## TASK STATEMENT
Only one stretch of the data below is wanted: the lines from the one with "let units := par ps 2" through the one with "(some b), _, s) =>", repeated exactly.

Saved entries
%%

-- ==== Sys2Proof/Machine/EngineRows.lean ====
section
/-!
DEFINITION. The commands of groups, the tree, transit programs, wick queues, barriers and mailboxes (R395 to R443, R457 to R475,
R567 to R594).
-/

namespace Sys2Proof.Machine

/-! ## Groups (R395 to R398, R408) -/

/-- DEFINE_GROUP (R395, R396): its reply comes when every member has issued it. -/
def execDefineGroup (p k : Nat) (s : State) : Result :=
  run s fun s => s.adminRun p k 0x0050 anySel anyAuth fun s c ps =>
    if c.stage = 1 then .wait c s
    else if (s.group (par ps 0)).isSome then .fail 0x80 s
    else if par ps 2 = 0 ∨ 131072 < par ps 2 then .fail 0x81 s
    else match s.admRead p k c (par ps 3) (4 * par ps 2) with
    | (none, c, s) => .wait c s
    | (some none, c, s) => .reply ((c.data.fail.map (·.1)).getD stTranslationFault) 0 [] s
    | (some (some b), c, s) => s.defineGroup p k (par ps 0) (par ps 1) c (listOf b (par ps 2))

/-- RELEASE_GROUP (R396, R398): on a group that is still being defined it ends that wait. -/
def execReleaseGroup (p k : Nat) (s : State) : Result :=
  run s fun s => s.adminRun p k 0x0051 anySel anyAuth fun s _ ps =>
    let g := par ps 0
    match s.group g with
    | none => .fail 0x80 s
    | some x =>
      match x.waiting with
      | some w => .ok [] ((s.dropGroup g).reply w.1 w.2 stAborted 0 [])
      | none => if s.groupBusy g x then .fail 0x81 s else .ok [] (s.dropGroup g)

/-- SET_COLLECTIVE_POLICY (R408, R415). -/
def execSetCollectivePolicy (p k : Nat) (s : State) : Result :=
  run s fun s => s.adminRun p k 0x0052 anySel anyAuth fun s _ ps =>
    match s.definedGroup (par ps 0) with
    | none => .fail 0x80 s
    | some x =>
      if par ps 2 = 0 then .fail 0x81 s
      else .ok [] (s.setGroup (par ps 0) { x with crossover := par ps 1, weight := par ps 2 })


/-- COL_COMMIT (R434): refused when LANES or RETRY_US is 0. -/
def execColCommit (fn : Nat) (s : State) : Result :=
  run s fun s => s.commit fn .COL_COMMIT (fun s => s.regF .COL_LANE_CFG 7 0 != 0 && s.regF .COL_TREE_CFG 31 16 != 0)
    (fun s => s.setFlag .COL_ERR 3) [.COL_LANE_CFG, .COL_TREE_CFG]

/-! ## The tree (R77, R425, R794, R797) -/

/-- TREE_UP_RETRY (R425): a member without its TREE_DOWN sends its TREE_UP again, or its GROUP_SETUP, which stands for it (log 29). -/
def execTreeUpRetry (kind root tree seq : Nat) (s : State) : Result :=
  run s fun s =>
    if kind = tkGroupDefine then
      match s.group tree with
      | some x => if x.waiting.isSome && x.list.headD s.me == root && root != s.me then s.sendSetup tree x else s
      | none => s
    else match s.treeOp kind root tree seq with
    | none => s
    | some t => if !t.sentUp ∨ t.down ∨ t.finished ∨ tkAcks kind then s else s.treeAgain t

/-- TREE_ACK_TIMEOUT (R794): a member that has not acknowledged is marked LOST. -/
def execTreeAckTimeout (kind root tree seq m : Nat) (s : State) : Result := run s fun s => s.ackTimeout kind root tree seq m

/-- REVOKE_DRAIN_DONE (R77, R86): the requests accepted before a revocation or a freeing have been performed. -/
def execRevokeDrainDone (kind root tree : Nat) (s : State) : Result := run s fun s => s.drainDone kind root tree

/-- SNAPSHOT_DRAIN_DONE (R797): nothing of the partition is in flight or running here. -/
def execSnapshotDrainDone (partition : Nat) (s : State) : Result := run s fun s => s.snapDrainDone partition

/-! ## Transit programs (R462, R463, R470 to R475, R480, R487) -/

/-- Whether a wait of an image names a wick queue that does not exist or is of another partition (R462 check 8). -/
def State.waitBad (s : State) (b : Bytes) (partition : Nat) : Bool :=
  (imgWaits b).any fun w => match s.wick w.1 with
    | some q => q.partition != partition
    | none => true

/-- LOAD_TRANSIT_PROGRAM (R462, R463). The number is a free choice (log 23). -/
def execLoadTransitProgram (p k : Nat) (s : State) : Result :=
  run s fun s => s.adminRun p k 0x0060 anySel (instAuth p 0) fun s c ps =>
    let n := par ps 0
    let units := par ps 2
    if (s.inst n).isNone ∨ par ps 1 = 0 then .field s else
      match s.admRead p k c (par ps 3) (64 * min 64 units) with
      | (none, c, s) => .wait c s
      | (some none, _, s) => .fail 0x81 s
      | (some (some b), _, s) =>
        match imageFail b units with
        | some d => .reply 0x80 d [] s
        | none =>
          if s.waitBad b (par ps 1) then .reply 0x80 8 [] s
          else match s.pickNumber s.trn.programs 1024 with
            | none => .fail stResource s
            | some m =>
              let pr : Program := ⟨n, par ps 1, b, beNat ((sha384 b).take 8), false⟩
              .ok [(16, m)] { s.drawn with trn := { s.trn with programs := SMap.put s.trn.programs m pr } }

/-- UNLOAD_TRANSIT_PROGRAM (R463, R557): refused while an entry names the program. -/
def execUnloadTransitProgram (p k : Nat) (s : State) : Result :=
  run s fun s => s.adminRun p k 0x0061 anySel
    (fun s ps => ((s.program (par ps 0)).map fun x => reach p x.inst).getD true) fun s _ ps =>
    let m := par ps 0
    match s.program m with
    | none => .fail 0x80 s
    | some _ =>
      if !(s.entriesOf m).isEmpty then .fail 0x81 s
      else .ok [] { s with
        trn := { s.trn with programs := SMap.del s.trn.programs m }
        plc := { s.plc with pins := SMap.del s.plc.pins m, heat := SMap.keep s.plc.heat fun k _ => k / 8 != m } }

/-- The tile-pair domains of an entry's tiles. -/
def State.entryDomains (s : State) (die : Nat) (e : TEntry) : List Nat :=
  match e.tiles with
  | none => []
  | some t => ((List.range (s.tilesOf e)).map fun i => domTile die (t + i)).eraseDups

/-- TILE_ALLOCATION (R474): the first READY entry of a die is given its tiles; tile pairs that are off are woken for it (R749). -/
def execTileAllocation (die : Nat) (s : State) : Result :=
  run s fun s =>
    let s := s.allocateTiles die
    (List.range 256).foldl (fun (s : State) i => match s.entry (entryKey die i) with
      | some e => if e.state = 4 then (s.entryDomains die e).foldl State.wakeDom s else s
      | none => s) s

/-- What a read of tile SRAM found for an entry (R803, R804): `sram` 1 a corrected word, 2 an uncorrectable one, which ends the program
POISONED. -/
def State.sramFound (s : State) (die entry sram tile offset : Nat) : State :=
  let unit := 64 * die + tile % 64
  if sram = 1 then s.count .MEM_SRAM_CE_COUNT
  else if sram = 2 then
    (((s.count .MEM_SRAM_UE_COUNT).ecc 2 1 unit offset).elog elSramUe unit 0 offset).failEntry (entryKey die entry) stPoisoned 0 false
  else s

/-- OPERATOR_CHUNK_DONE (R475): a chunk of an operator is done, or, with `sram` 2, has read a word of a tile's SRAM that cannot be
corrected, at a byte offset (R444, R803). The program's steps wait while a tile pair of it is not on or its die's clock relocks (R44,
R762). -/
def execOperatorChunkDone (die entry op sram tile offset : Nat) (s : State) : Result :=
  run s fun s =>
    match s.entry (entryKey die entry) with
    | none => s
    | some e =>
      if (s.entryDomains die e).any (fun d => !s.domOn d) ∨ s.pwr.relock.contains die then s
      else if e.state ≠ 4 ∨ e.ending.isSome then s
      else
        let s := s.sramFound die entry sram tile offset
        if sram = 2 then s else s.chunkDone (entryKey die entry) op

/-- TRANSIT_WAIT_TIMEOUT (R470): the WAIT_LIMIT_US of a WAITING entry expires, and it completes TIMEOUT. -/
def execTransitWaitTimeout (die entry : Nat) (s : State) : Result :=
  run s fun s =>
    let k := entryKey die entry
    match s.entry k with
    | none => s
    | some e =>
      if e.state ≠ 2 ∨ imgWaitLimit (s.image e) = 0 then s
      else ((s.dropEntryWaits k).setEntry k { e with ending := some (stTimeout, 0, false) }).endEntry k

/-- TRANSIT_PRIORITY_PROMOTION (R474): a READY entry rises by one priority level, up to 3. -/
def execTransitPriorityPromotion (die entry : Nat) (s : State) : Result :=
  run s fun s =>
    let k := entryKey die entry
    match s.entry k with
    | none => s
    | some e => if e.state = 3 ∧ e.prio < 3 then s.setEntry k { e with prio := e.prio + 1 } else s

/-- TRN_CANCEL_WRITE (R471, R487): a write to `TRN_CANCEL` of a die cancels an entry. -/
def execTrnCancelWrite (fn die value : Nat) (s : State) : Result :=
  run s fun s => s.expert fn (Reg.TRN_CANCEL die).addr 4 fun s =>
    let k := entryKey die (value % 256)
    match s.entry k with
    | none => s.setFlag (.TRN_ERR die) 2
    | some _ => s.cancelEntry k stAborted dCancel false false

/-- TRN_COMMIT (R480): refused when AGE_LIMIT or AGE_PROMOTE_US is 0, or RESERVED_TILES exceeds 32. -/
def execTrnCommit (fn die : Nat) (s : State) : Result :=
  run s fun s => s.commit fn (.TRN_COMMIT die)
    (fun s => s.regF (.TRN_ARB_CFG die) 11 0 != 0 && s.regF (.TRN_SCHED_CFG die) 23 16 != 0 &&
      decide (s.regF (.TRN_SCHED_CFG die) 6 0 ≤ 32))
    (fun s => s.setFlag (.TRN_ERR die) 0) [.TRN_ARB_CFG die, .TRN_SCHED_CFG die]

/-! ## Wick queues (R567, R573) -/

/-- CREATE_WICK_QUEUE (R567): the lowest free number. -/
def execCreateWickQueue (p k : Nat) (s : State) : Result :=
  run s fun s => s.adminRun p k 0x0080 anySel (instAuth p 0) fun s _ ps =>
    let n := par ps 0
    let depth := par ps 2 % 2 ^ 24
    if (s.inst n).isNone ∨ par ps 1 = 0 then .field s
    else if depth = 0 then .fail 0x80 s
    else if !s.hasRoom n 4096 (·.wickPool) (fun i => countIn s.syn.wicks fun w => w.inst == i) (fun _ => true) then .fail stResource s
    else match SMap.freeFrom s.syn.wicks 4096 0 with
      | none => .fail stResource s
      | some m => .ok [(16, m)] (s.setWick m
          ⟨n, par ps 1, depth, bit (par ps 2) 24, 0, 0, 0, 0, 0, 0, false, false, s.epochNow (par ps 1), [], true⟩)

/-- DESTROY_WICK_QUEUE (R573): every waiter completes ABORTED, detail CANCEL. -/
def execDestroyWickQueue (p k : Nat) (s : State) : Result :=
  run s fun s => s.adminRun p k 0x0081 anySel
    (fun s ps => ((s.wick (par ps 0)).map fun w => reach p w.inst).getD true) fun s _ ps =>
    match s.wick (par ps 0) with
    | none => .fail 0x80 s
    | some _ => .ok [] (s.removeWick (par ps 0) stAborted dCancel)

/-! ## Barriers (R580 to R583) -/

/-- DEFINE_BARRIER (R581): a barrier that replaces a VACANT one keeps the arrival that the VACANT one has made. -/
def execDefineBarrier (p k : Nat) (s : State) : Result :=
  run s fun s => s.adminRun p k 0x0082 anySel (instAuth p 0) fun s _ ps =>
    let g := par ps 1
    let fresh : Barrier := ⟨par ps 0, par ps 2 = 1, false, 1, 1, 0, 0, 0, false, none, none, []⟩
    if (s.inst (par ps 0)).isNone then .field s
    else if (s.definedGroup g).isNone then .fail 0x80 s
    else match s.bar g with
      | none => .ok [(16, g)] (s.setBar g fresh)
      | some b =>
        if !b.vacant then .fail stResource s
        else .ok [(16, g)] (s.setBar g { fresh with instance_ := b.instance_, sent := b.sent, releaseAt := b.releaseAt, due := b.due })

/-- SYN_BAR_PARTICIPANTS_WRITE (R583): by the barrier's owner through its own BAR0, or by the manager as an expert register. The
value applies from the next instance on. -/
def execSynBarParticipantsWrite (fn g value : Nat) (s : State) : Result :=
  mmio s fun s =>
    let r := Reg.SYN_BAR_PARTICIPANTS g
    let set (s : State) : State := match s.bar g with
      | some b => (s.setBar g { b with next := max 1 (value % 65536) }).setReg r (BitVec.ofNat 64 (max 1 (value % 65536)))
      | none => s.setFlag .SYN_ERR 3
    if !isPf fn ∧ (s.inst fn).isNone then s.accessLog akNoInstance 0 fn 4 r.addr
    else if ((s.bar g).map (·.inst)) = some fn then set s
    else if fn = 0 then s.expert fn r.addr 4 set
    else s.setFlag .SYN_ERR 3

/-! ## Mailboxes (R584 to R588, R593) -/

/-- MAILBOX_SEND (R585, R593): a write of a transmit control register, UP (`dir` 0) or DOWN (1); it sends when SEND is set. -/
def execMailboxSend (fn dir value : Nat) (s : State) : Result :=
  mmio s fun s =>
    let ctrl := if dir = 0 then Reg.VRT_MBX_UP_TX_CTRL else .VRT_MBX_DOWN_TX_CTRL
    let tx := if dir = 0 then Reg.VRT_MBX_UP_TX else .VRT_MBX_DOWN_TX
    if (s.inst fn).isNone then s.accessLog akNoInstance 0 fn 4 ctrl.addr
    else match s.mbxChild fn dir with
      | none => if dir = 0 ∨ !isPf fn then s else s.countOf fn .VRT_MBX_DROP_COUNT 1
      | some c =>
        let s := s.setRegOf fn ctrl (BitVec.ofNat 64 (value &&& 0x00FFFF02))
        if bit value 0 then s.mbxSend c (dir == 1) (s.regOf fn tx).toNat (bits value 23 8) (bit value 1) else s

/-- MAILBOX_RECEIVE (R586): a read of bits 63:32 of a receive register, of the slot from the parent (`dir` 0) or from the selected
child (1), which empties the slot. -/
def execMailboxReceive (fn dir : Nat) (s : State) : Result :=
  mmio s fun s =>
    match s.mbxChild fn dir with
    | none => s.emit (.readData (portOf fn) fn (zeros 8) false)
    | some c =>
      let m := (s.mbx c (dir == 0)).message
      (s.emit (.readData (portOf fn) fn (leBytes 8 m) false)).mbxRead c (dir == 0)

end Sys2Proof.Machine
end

%%
%%

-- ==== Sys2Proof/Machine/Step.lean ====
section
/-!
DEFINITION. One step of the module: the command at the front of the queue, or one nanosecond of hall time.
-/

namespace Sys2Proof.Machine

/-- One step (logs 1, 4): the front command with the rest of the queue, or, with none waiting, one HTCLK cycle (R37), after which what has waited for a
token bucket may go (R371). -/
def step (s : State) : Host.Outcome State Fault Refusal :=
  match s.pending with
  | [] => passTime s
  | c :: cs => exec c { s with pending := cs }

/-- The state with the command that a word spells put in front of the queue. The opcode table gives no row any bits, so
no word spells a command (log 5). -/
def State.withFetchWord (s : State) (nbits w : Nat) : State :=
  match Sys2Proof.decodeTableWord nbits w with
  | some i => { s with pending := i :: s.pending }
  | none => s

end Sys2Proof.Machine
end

%%

## ANSWER TO THE EXERCISE
    let units := par ps 2
    if (s.inst n).isNone ∨ par ps 1 = 0 then .field s else
      match s.admRead p k c (par ps 3) (64 * min 64 units) with
      | (none, c, s) => .wait c s
      | (some none, _, s) => .fail 0x81 s
      | (some (some b), _, s) =>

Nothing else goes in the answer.